● **Exercise brief**
Repeat precisely the span of lines below that opens with the line containing "match st.loopClose, index, loops with" and closes with the line containing "are met. -/", both included.
== Provided material ==
/-- Entering a step (R31). -/
def State.enterStep (s : State) (b : BowlId) (f : InForce) (index : Option Nat) : State :=
  let st := Step.ofRecord f.bytes
  let s := (s.setRun b ((s.bowl b).run.atEntry f index)).noteClamp b st.durationClamped
  let causes := s.entryCauses b
  let s := s.setRun b { (s.bowl b).run with pauses := causes }
  let s := if causes.any then s.giveRest b false else s.handParts b
  let s := s.armWeigh b st.weigh
  let s := if st.prompt.isSome then s.raise (.ofBowl b .prompt) else s
  let s := s.raise (.ofBowl b .step)
  if causes.any then
    (s.setRun b { (s.bowl b).run with state := .paused, resume := some .running }).raise (.ofBowl b .paused)
  else s

/-! ## Loops and transfers (R39, R41) -/

/-- The loop stack after the pops of a transfer to step `t`: every loop whose range does not contain `t`, and then the loop
that opens at `t` (R41). -/
def popFor (loops : List LoopEntry) (t : Nat) : List LoopEntry :=
  let inside := loops.filter (fun e => inRange (e.opens, e.closes) t)
  match inside with
  | [] => []
  | e :: rest => if e.opens = t then rest else inside

/-- A loop pushed at its open step, its count clamped to 250 (R41). -/
def State.pushLoop (s : State) (b : BowlId) (f : InForce) (t : Nat) : State :=
  match (Step.ofRecord f.bytes).loopOpen, f.close with
  | some n, some c =>
    let r := (s.bowl b).run
    (s.setRun b { r with loops := ⟨t, c, min n 250⟩ :: r.loops }).noteClamp b (decide (250 < n))
  | _, _ => s

/-- The record of index `t` of the slot a bowl runs (R25). -/
def State.fetch (s : State) (b : BowlId) (t : Nat) : Option InForce :=
  match (s.bowl b).run.source with
  | .slot n => s.deliver n t
  | .noRun => none
  | .manual => none

/-- A transfer to step `t`, other than a loop-back (R41). -/
def State.transferTo (s : State) (b : BowlId) (t : Nat) : State :=
  match s.fetch b t with
  | some f =>
    let r := (s.bowl b).run
    let s := s.setRun b { r with loops := popFor r.loops t }
    (s.enterStep b f (some t)).pushLoop b f t
  | none => s

/-- A loop-back: the open step is entered without a change to the loop stack (R39). -/
def State.loopBack (s : State) (b : BowlId) (t : Nat) : State :=
  match s.fetch b t with
  | some f => s.enterStep b f (some t)
  | none => s

/-! ## The end of a run (R42) -/

/-- The run context after the end of a run (R42); flags, step timer and fault capture are kept. -/
def RunContext.ended (r : RunContext) : RunContext :=
  { r with
    state := .idle
    source := .noRun
    record := none
    stepIndex := none
    loops := []
    offset := none
    speedOverride := none
    extension := 0
    prompt := none
    pauses := .empty
    resume := none
    hold := none
    endPending := false
    partsHanded := false }

/-- The bowl leaves the user set of the slot it runs (R42). -/
def State.leaveSlot (s : State) (b : BowlId) : State :=
  match (s.bowl b).run.source with
  | .slot n => s.setUser n b false
  | .noRun => s
  | .manual => s

/-- The end of a run (R42). -/
def State.endRun (s : State) (b : BowlId) : State :=
  let s := s.leaveSlot b
  let s := s.setRun b (s.bowl b).run.ended
  (s.giveRest b true).withdrawWeigh b

/-- The end of a run by FINISH or by the hold limit: RUN_END is noticed (R42, R53). -/
def State.finishRun (s : State) (b : BowlId) : State := (s.endRun b).raise (.ofBowl b .runEnd)

/-! ## Holding (R52) -/

/-- The band in force of a hold: AUTO gives HOT at 80.0 °C or above (R52). -/
def bandInForce (c : BandChoice) (temp : Option Int) : HoldBand :=
  match c, temp with
  | .warm, _ => .warm
  | .hot, _ => .hot
  | .auto, some t => if 800 ≤ t then .hot else .warm
  | .auto, none => .warm

/-- The hold's parts handed: the band's target, and the kept stir or speed 0 (R52). -/
def State.handHold (s : State) (b : BowlId) (band : HoldBand) (isNew : Bool) : State :=
  let x := s.bowl b
  let s := s.setHeat b (x.heat.handHold x.cal.values.mode band)
  s.giveStir b isNew x.run.step.holdStir

/-- A HOLD flow (R52). -/
def State.enterHold (s : State) (b : BowlId) (choice : BandChoice) (limit : Nat) : State :=
  let x := s.bowl b
  let band := bandInForce choice x.heat.temp
  let minutes := if limit = 0 then x.heat.holdDefault else min limit 240
  let s := s.setRun b
    { x.run with
      state := .holding
      hold := some ⟨band, minutes, 0⟩
      holdMs := 0
      offset := none
      speedOverride := none
      extension := 0
      endPending := false }
  (s.noteClamp b (decide (240 < limit))).handHold b band true

/-! ## The end of a step (R38 to R40) -/

/-- The flow of an ending step (R40). In a manual run it is always FINISH. -/
def State.applyFlow (s : State) (b : BowlId) (st : Step) : State :=
  let r := (s.bowl b).run
  match r.stepIndex with
  | none => s.finishRun b
  | some i =>
    match st.flow with
    | .next => s.transferTo b (i + 1)
    | .branch flag sense target => s.transferTo b (if r.flags.get flag = sense then target else i + 1)
    | .finish => s.finishRun b
    | .hold band limit => s.enterHold b band limit

/-- What the loop close of an ending step does (R39): nothing, or the loop stack after it and the index looped back to. -/
def loopClose (st : Step) (index : Option Nat) (loops : List LoopEntry) (w : FlagWord) : List LoopEntry × Option Nat :=
  match st.loopClose, index, loops with
  | true, some i, e :: rest =>
    if e.closes ≠ i then (loops, none)
    else
      let broken := match st.breakTest with
        | some (flag, sense) => w.get flag == sense
        | none => false
      if broken then (rest, none)
      else if 1 < e.remaining then ({ e with remaining := e.remaining - 1 } :: rest, some e.opens)
      else (rest, none)
  | _, _, _ => (loops, none)

/-- Ending a step (R38): the prompt closes, the weigh part is withdrawn, the loop close is applied, and the flow unless the
loop close has looped back. -/
def State.endStep (s : State) (b : BowlId) : State :=
  let r := (s.bowl b).run
  let st := r.step
  let l := loopClose st r.stepIndex r.loops r.flags
  let s := s.setRun b { r with prompt := none, endPending := false, loops := l.1 }
  let s := s.withdrawWeigh b
  match l.2 with
  | some o => s.loopBack b o
  | none => s.applyFlow b st

/-- A trigger evaluation (R36): made while RUNNING, it ends the step when the triggers are met. -/
def State.evaluate (s : State) (b : BowlId) : State :=
  let r := (s.bowl b).run
  if r.state = .running ∧ r.step.triggersMet r.stepTimer r.extension r.flags then s.endStep b else s

/-- A new condition word: a change to T, M, O, Y or N starts a trigger evaluation (R34, R36). -/
def State.changeFlags (s : State) (b : BowlId) (w : FlagWord) : State :=
  let old := (s.bowl b).run.flags
  let s := s.setFlags b w
  if w.t = old.t ∧ w.m = old.m ∧ w.o = old.o ∧ w.y = old.y ∧ w.n = old.n then s else s.evaluate b

/-! ## Faults (R54, R55) -/

/-- A fault cause in a set. -/
def CauseSet.has (c : CauseSet) : FaultCause → Bool
  | .overtemp => c.overtemp
  | .sensor => c.sensor
  | .stall => c.stall
  | .lock => c.lock

/-- A set with one more fault cause. -/
def CauseSet.add (c : CauseSet) : FaultCause → CauseSet
  | .overtemp => { c with overtemp := true }
  | .sensor => { c with sensor := true }
  | .stall => { c with stall := true }
  | .lock => { c with lock := true }

/-- A capture after a further report: its first cause is not repeated (R55). -/
def Capture.addFurther (c : Capture) (cause : FaultCause) : Capture :=
  if cause = c.cause then c else { c with further := c.further.add cause }

/-- The run context at the entry into FAULT (R54). -/
def RunContext.faulted (r : RunContext) (cause : FaultCause) (value : Int) : RunContext :=
  { r with
    state := .fault
    prompt := none
    pauses := .empty
    resume := none
    endPending := false
    capture := some ⟨cause, r.state, r.source, r.stepIndex, r.stepTimer, value, .empty⟩ }

/-- A fault report at the step engine: the entry into FAULT (R54), a calibration ending as aborted; or a further cause
(R55). -/
def State.reportFault (s : State) (b : BowlId) (cause : FaultCause) (value : Int) : State :=
  let r := (s.bowl b).run
  let s :=
    if r.state = .fault then s.setRun b { r with capture := r.capture.map (fun c => c.addFurther cause) }
    else
      let s := if r.state = .calibrating then s.closeCalibration b .aborted else s
      let s := s.setRun b ((s.bowl b).run.faulted cause value)
      (s.forceOff b).withdrawWeigh b
  s.raise (.ofBowl b .fault)

/-! ## Timed events of a run (R33, R37, R53) -/

/-- The TIME expiry: the step timer reaches the duration plus the time extension, and a trigger evaluation starts (R33). -/
def State.timeExpiry (s : State) (b : BowlId) : State :=
  let r := (s.bowl b).run
  match r.state, r.step.durationInForce with
  | .running, some d =>
    let due := d + r.extension
    let r := if r.stepTimer < due then { r with stepTimer := due, stepMs := 0 } else r
    (s.setRun b r).evaluate b
  | _, _ => s

/-- The meaning of TIME_EXPIRY (R33). -/
def execTimeExpiry (b : BowlId) (s : State) : Host.Outcome State Fault Refusal := whileReleased (fun s => s.timeExpiry b) s

/-- The hold timer reaches the hold limit: the run ends with RUN_END (R53). -/
def State.holdExpiry (s : State) (b : BowlId) : State :=
  if (s.bowl b).run.state = .holding then s.finishRun b else s

/-- The meaning of HOLD_LIMIT_EXPIRY (R53). -/
def execHoldLimitExpiry (b : BowlId) (s : State) : Host.Outcome State Fault Refusal :=
  whileReleased (fun s => s.holdExpiry b) s

/-- The completion of a step with an empty trigger set, taken while RUNNING (R37). -/
def State.endCompletion (s : State) (b : BowlId) : State :=
  let r := (s.bowl b).run
  if r.endPending ∧ r.state = .running then s.endStep b else s

/-- The meaning of END_PENDING_COMPLETION (R37). -/
def execEndPendingCompletion (b : BowlId) (s : State) : Host.Outcome State Fault Refusal :=
  whileReleased (fun s => s.endCompletion b) s

end Sys2Proof.Machine
end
===
● **Your solution**
  match st.loopClose, index, loops with
  | true, some i, e :: rest =>
    if e.closes ≠ i then (loops, none)
    else
      let broken := match st.breakTest with
        | some (flag, sense) => w.get flag == sense
        | none => false
      if broken then (rest, none)
      else if 1 < e.remaining then ({ e with remaining := e.remaining - 1 } :: rest, some e.opens)
      else (rest, none)
  | _, _, _ => (loops, none)

/-- Ending a step (R38): the prompt closes, the weigh part is withdrawn, the loop close is applied, and the flow unless the
loop close has looped back. -/
def State.endStep (s : State) (b : BowlId) : State :=
  let r := (s.bowl b).run
  let st := r.step
  let l := loopClose st r.stepIndex r.loops r.flags
  let s := s.setRun b { r with prompt := none, endPending := false, loops := l.1 }
  let s := s.withdrawWeigh b
  match l.2 with
  | some o => s.loopBack b o
  | none => s.applyFlow b st

/-- A trigger evaluation (R36): made while RUNNING, it ends the step when the triggers are met. -/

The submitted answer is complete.